Estas duas entidades são as responsáveis locais pelas intervenções previstas no âmbito da iniciativa "Núcleo Rural das Arribas", que abrange mais duas aldeias mirandesas, Sendim e Atenor.

O projecto, que é coordenado pela CORANE, a associação para o desenvolvimento dos municípios da raia nordestina, conseguiu reunir para Picote várias parcerias e patrocínios, nomeadamente de empresas públicas como a EDP.

A eléctrica nacional está ligada a esta aldeia pela barragem de Picote que deu origem à povoação anexa do Barrocal do Douro, construída no final da década de 1950, por causa da barragem.

O conjunto está, há vários, para ser classificado pela sua importância, pois é considerado um exemplo da arquitectura moderna portuguesa.

A "aldeia-mãe" (Picote) prepara-se para criar novos atractivos, recuperando o que é tradicional e valorizando o seu potencial turístico.

Segundo disse à Lusa Jorge Lourenço, da associação de FRAUGA, que em mirandês significa fraga, as intervenções previstas são apresentadas quarta-feira.

A cerimónia decorrerá na sede desta associação constituída por jovens apostados em dinamizar a aldeia, que tem menos de 500 habitantes.

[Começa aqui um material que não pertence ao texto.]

theorem Part.redirect_stage (s : Part) : StageFrame s s.redirect := s.takeRoute_stage _ _

/-- An order that ends (R99). -/
theorem Part.endOrder_stage (o : Order) (reason : EndReason) (s : Part) :
    StageFrame s (s.endOrder o reason) := by
  have h := ((s.writeRecord_route (.delivery o.number o.batch o.outlet
    (if o.filling then s.vol.tally else 0) reason)).trans
    (Part.modBatch_route o.batch (fun r => { r with orderLink := none }) _)).stage.trans
    (Part.modPlanner_stage (fun p =>
      { p with orders := p.orders.filter (fun e => decide (e.number ≠ o.number)) }) _ rfl)
  unfold Part.endOrder
  simp only
  split
  · exact h.trans (Part.recompute_stage _)
  · exact ((h.trans (Part.redirect_stage _)).trans (Part.stripPlan_stage _ _)).trans
      (Part.recompute_stage _)
  · exact (h.trans (Part.stripPlan_stage _ _)).trans (Part.recompute_stage _)

theorem Part.endFilling_stage (keep : Option Nat) (reason : EndReason) (s : Part) :
    StageFrame s (s.endFilling keep reason) := by
  unfold Part.endFilling
  split
  · split
    · exact .refl s
    · exact s.endOrder_stage _ _
  · exact .refl s

theorem Part.turnFilling_stage (n : Nat) (s : Part) : StageFrame s (s.turnFilling n) := by
  constructor
  case alarms => exact fun _ h => h
  all_goals rfl

theorem Part.takeSegment_stage (clean : Bool) (g : Segment) (s : Part) :
    StageFrame s (s.takeSegment clean g) := by
  have h := s.endFilling_stage g.owner .done
  unfold Part.takeSegment
  simp only
  split
  · split
    · exact h.trans (Part.takeRoute_stage _ _ _)
    · exact (h.trans (Part.turnFilling_stage _ _)).trans (Part.takeRoute_stage _ _ _)
  · exact h.trans (Part.takeRoute_stage _ _ _)

/-- A step's stages taken by the cut planner (R103). -/
theorem Part.planStep_stage (last : Stage) (s : Part) : StageFrame s (s.planStep last) := by
  unfold Part.planStep
  split
  · exact .refl s
  · exact (s.setPlan_stage _).trans (Part.takeSegment_stage _ _ _)

theorem Part.planWithdrawal_stage (s : Part) : StageFrame s s.planWithdrawal := by
  unfold Part.planWithdrawal
  split
  · exact (s.setPlan_stage _).trans (Part.takeRoute_stage _ _ _)
  · exact .refl s

theorem Part.lateStart_stage (o : Order) (s : Part) : StageFrame s (s.lateStart o) :=
  (((s.endFilling_stage _ _).trans (Part.turnFilling_stage _ _)).trans
    (Part.setPlanned_stage _ _)).trans (Part.recompute_stage _)

theorem Part.lateStartFor_stage (b : BatchNo) (s : Part) : StageFrame s (s.lateStartFor b) := by
  unfold Part.lateStartFor
  split
  · split
    · exact .refl s
    · exact s.lateStart_stage _
  · exact .refl s

theorem Part.limitTest_stage (s : Part) : StageFrame s s.limitTest := by
  unfold Part.limitTest
  split
  · split
    · exact (s.endOrder_stage _ _).trans (Part.handPlanned_route _).stage
    · exact .refl s
  · exact .refl s

theorem Part.guardEnd_stage (s : Part) : StageFrame s s.guardEnd := by
  unfold Part.guardEnd
  split
  · exact (s.endOrder_stage _ _).trans (Part.handPlanned_route _).stage
  · exact .refl s

theorem Part.endRetired_stage (r : BatchRecord) (s : Part) : StageFrame s (s.endRetired r) := by
  unfold Part.endRetired
  split
  · exact s.endOrder_stage _ _
  · exact .refl s

/-- A frame that every step of a fold keeps holds of the fold. -/
theorem StageFrame.foldl {α : Type} (f : Part → α → Part) (h : ∀ s a, StageFrame s (f s a)) (l : List α)
    (s : Part) : StageFrame s (l.foldl f s) := by
  induction l generalizing s with
  | nil => exact .refl s
  | cons a l ih => exact (h s a).trans (ih _)

/-- The retirement test (R15, R16). -/
theorem Part.retire_stage (s : Part) : StageFrame s s.retire := by
  unfold Part.retire
  refine StageFrame.trans (t := { s with train := _ }) ?_
    (StageFrame.foldl _ (fun t r => Part.endRetired_stage r t) _ _)
  constructor
  case alarms => exact fun _ h => h
  all_goals rfl

theorem Part.decideCut_stage (e : LaunchEntry) (rest : List LaunchEntry) (s : Part) :
    StageFrame s (s.decideCut e rest) := by
  have h := ((s.modPlanner_stage (fun p =>
    { p with launches := rest, incoming := some e, planned := some (.outlet e.outlet) }) rfl).trans
    (Part.handRoute_route (.outlet e.outlet) _).stage).trans (Part.holdEvent_route _).stage
  unfold Part.decideCut
  simp only
  split
  · exact h.trans (Part.launchEffect_route _ _).stage
  · exact h

/-- The cut test (R110). -/
theorem Part.cutTest_stage (s : Part) : StageFrame s s.cutTest := by
  unfold Part.cutTest
  split
  · split
    · unfold Part.showEmpty
      split
      · exact (s.modPlanner_stage (fun p => { p with emptyShown := true }) rfl).trans
          (Part.raise_line _ _).route.stage
      · exact .refl s
    · split
      · exact .refl s
      · exact s.decideCut_stage _ _
  · exact .refl s

theorem Part.addLaunched_stage (n : Nat) (s : Part) : StageFrame s (s.addLaunched n) :=
  s.modPlanner_stage _ rfl

/-! ## The detector -/

theorem Part.modDet_stage (f : Detector → Detector) (s : Part) : StageFrame s (s.modDet f) := by
  constructor
  case alarms => exact fun _ h => h
  all_goals rfl

theorem Part.modWindow_stage (f : HeadInterface → HeadInterface) (s : Part) :
    StageFrame s (s.modWindow f) := by
  unfold Part.modWindow
  split
  · exact (s.modHead_route _ _).stage
  · exact .refl s

theorem Part.setChannel_stage (ch : Channel × Option RefSet) (s : Part) :
    StageFrame s (s.setChannel ch) := (s.modWindow_stage _).trans (Part.modDet_stage _ _)

theorem Part.enterWindow_stage (b : BatchNo) (s : Part) : StageFrame s (s.enterWindow b) := by
  unfold Part.enterWindow
  exact ((((s.modDet_stage _).trans (Part.setChannel_stage _ _)).trans (Part.modDet_stage _ _)).trans
    (Part.modDet_stage _ _)).trans ((Part.enterPlan_stage _).trans (Part.handPlanned_route _).stage)

theorem Part.nextWindow_stage (s : Part) : StageFrame s s.nextWindow := by
  unfold Part.nextWindow
  split
  · exact s.enterWindow_stage _
  · exact s.modDet_stage _

theorem Part.takeStage_stage (m : Method) (g : Stage) (s : Part) : StageFrame s (s.takeStage m g) := by
  unfold Part.takeStage
  cases g
  · exact (s.modWindow_stage _).trans (Part.modDet_stage _ _)
  · exact (s.modWindow_stage _).trans (Part.modDet_stage _ _)
  · exact s.modWindow_stage _

theorem Part.reportPassage_route (s : Part) : RouteFrame s s.reportPassage := by
  unfold Part.reportPassage
  split
  · simp only
    split
    · exact s.writeRecord_route _
    · exact (s.writeRecord_route _).trans (Part.enqueue_line _ _).route
  · exact .refl s

/-- The completion of an interface (R91). -/
theorem Part.complete_stage (s : Part) : StageFrame s s.complete := by
  unfold Part.complete
  split
  · exact .refl s
  · exact ((((((((s.modWindow_stage _).trans (Part.reportPassage_route _).stage).trans
      (Part.planStep_stage _ _)).trans (Part.setPlan_stage _ _)).trans
      (Part.mapTrain_route _ _).stage).trans (Part.lateStartFor_stage _ _)).trans
      (Part.retire_stage _)).trans (Part.modDet_stage _ _)).trans
      (((Part.handPlanned_route _).trans (Part.holdEvent_route _)).stage.trans (Part.nextWindow_stage _))

/-- A step of stages (R83). -/
theorem Part.takeStages_stage (m : Method) (stages : List Stage) (s : Part) :
    StageFrame s (s.takeStages m stages) := by
  have h := StageFrame.foldl (Part.takeStage m) (fun t g => t.takeStage_stage m g) stages s
  unfold Part.takeStages
  split
  · exact .refl s
  · simp only
    split
    · exact h.trans (Part.complete_stage _)
    · exact h.trans ((Part.planStep_stage _ _).trans
        ((Part.handPlanned_route _).trans (Part.holdEvent_route _)).stage)
    · exact h.trans ((Part.planStep_stage _ _).trans
        ((Part.handPlanned_route _).trans (Part.holdEvent_route _)).stage)

theorem Part.markOverdue_stage (again : Bool) (h : HeadInterface) (s : Part) :
    StageFrame s (s.markOverdue again h) :=
  (s.modWindow_stage _).trans (Part.raiseIf_line _ _ _).route.stage

/-- The evaluation of the window and of each window entered (R84 to R86). -/
theorem Part.evaluateWith_stage (fuel : Nat) (waited : Bool) (s : Part) :
    StageFrame s (s.evaluateWith fuel waited) := by
  induction fuel generalizing waited s with
  | zero => exact .refl s
  | succ n ih =>
    unfold Part.evaluateWith
    split
    · exact .refl s
    · split
      · split
        · split
          · exact s.markOverdue_stage _ _
          · exact .refl s
        · simp only
          split
          · exact (s.takeStages_stage _ _).trans (ih _ _)
          · exact s.takeStages_stage _ _
      · split
        · simp only
          split
          · exact s.markOverdue_stage _ _
          · exact ((s.markOverdue_stage _ _).trans (Part.takeStages_stage _ _ _)).trans (ih _ _)
        · exact .refl s

theorem Part.evaluate_stage (s : Part) : StageFrame s s.evaluate := s.evaluateWith_stage _ _

theorem Part.handOffReleased_stage (before s : Part) : StageFrame s (Part.handOffReleased before s) :=
  s.evaluateWith_stage _ _

theorem Part.windowAfterInsertion_stage (s : Part) : StageFrame s s.windowAfterInsertion := by
  unfold Part.windowAfterInsertion
  split
  · exact .refl s
  · exact ((s.modWindow_stage _).trans (Part.nextWindow_stage _)).trans (Part.evaluate_stage _)

theorem Part.readinessReport_stage (s : Part) : StageFrame s s.readinessReport := by
  unfold Part.readinessReport
  split
  · exact .refl s
  · split
    · simp only
      split
      · exact .refl s
      · exact ((s.setChannel_stage _).trans (Part.modDet_stage _ _)).trans (Part.evaluate_stage _)
    · split
      · split
        · exact .refl s
        · exact ((s.setChannel_stage _).trans (Part.modDet_stage _ _)).trans (Part.evaluate_stage _)
      · exact .refl s

theorem Part.withdraw_stage (s : Part) : StageFrame s s.withdraw := by
  unfold Part.withdraw
  exact (((s.modWindow_stage _).trans (Part.modDet_stage _ _)).trans (Part.modDet_stage _ _)).trans
    ((Part.planWithdrawal_stage _).trans
      ((Part.handPlanned_route _).trans (Part.holdEvent_route _)).stage)

/-- The event's readings taken (R78 to R83). -/
theorem Part.takeReadings_stage (density marker : Option Int) (s : Part) :
    StageFrame s (s.takeReadings density marker) := by
  unfold Part.takeReadings
  split
  · simp only
    split
    · exact .refl s
    · split
      · exact (s.modDet_stage _).trans (Part.withdraw_stage _)
      · split
        · exact ((s.modDet_stage _).trans (Part.takeStages_stage _ _ _)).trans (Part.evaluate_stage _)
        · exact (s.modDet_stage _).trans (Part.takeStages_stage _ _ _)
  · exact .refl s

theorem Part.creditMixList_stage (n : Nat) (s : Part) : StageFrame s (s.creditMixList n) := by
  unfold Part.creditMixList
  split
  · split
    · exact s.modDet_stage _
    · exact .refl s
  · exact .refl s

theorem Part.force_stage (g : Stage) (s : Part) : StageFrame s (s.force g).1 := by
  have h := ((s.takeStages_stage .forced [g]).trans
    (Part.modDet_stage (fun d =>
      { d with leadCount := 0, midCount := 0, trailCount := 0, breakRun := 0 }) _)).trans
    ((Part.evaluate_stage _).trans (Part.holdEvent_route _).stage)
  cases g <;> exact h

/-! ## The tracking engine and the train store -/

theorem Part.flowStep_stage (arrival trunk : Nat) (s : Part) : StageFrame s (s.flowStep arrival trunk) :=
  ((s.mapTrain_route _).stage.trans (Part.retire_stage _)).trans (Part.handPlanned_route _).stage

theorem Part.handOffIfMoved_stage (before : Option Int) (s : Part) :
    StageFrame s (s.handOffIfMoved before) := by
  unfold Part.handOffIfMoved
  split
  · exact .refl s
  · exact s.evaluate_stage

theorem Part.applyDelta_stage (chainage delta : Nat) (s : Part) :
    StageFrame s (s.applyDelta chainage delta) := by
  unfold Part.applyDelta
  split
  · exact (((s.mapTrain_route _).stage.trans (Part.retire_stage _)).trans
      (Part.handPlanned_route _).stage).trans (Part.handOffIfMoved_stage _ _)
  · exact .refl s

theorem Part.applyRestart_stage (role : Role) (chainage : Nat) (s : Part) :
    StageFrame s (s.applyRestart role chainage) := by
  unfold Part.applyRestart
  split
  · exact (s.mapTrain_route _).stage.trans (Part.handOffReleased_stage _ _)
  · exact .refl s

theorem Part.offerNotice_stage (before : Part) (own released : Bool) (s : Part) :
    StageFrame s (Part.offerNotice before own released s) := by
  unfold Part.offerNotice
  split
  · split
    · split
      · exact Part.handOffReleased_stage _ _
      · exact s.handOffIfMoved_stage _
    · split
      · exact Part.handOffReleased_stage _ _
      · exact s.handOffIfMoved_stage _
    · split
      · exact Part.handOffReleased_stage _ _
      · exact .refl s
  · exact s.windowAfterInsertion_stage

theorem Part.insertNew_stage (r : BatchRecord) (d : Int) (s : Part) : StageFrame s (s.insertNew r d) :=
  (((s.mapTrain_route _).stage.trans (Part.retire_stage _)).trans (Part.handPlanned_route _).stage).trans
    (Part.offerNotice_stage _ _ _ _)

/-- A record offered to the train (R6, R13, R14). -/
theorem Part.offerRecord_stage (r : BatchRecord) (d : Int) (s : Part) :
    StageFrame s (s.offerRecord r d) := by
  unfold Part.offerRecord
  split
  · exact .refl s
  · exact .refl s
  · exact (s.raise_line _).route.stage
  · exact s.insertNew_stage _ _

theorem Part.takeLaunch_stage (source : Nat) (batch : BatchNo) (product leadProduct : Product)
    (nominated launchWidth trail : Nat) (s : Part) :
    StageFrame s (s.takeLaunch source batch product leadProduct nominated launchWidth trail) := by
  unfold Part.takeLaunch
  split
  · exact .refl s
  · split
    · exact (s.modBatch_route _ _).stage
    · exact s.offerRecord_stage _ _

theorem Part.reanchor_stage (source chainage : Nat) (batch : BatchNo) (trail width : Nat)
    (h : HeadInterface) (s : Part) : StageFrame s (s.reanchor source chainage batch trail width h) :=
  (((s.mapTrain_route _).stage.trans (Part.retire_stage _)).trans (Part.handPlanned_route _).stage).trans
    (Part.offerNotice_stage _ _ _ _)

theorem Part.takePassage_stage (source chainage : Nat) (batch : BatchNo) (product leadProduct : Product)
    (trail width : Nat) (s : Part) :
    StageFrame s (s.takePassage source chainage batch product leadProduct trail width) := by
  unfold Part.takePassage
  split
  · exact (s.modStats_line _).route.stage
  · split
    · split
      · split
        · exact .refl s
        · exact s.reanchor_stage _ _ _ _ _ _
      · exact .refl s
    · exact s.offerRecord_stage _ _

theorem Part.mergeEntry_stage (source chainage : Nat) (e : ReportEntry) (s : Part) :
    StageFrame s (s.mergeEntry source chainage e) := by
  unfold Part.mergeEntry
  split
  · exact .refl s
  · exact s.offerRecord_stage _ _

theorem mergeEntries_stage (source chainage : Nat) (entries : List ReportEntry) (x : Part × MergeCounts) :
    StageFrame x.1 (mergeEntries source chainage entries x).1 := by
  induction entries generalizing x with
  | nil => exact .refl _
  | cons e rest ih =>
    obtain ⟨s, n⟩ := x
    unfold mergeEntries
    simp only
    refine StageFrame.trans ?_ (ih _)
    split
    · exact .refl s
    · exact s.mergeEntry_stage _ _ _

O projecto orçado em 700 mil euros incide no núcleo antigo da localidade com apoios a particulares para a recuperação de fachadas de traça tradicional.

Prevê também soterrar o emaranhado de fios da iluminação pública e telecomunicações para respeitar o ambiente e a ruralidade desta aldeia do Planalto Mirandês.

Os promotores querem ainda requalificar espaços públicos, abrir um centro cultural num edifício antigo e construir um centro de interpretação e eco-museu alusivos aos diferentes elementos da Natureza.

Outras acções visam reabilitar o local arqueológico conhecido como Castro do Castelhar e o arranjo da envolvente do ribeiro que alimentava as pequenas hortas comunitárias.

O Núcleo Rural das Arribas vai também permitir concluir a toponímia em mirandês, 12 anos depois desta aldeia ter sido pioneira a identificar, nas suas ruas, a segunda língua oficial de Portugal.

Está também prevista a criação de itinerários temáticos sobre agricultura, ambiente, turismo e cultura.

HFI.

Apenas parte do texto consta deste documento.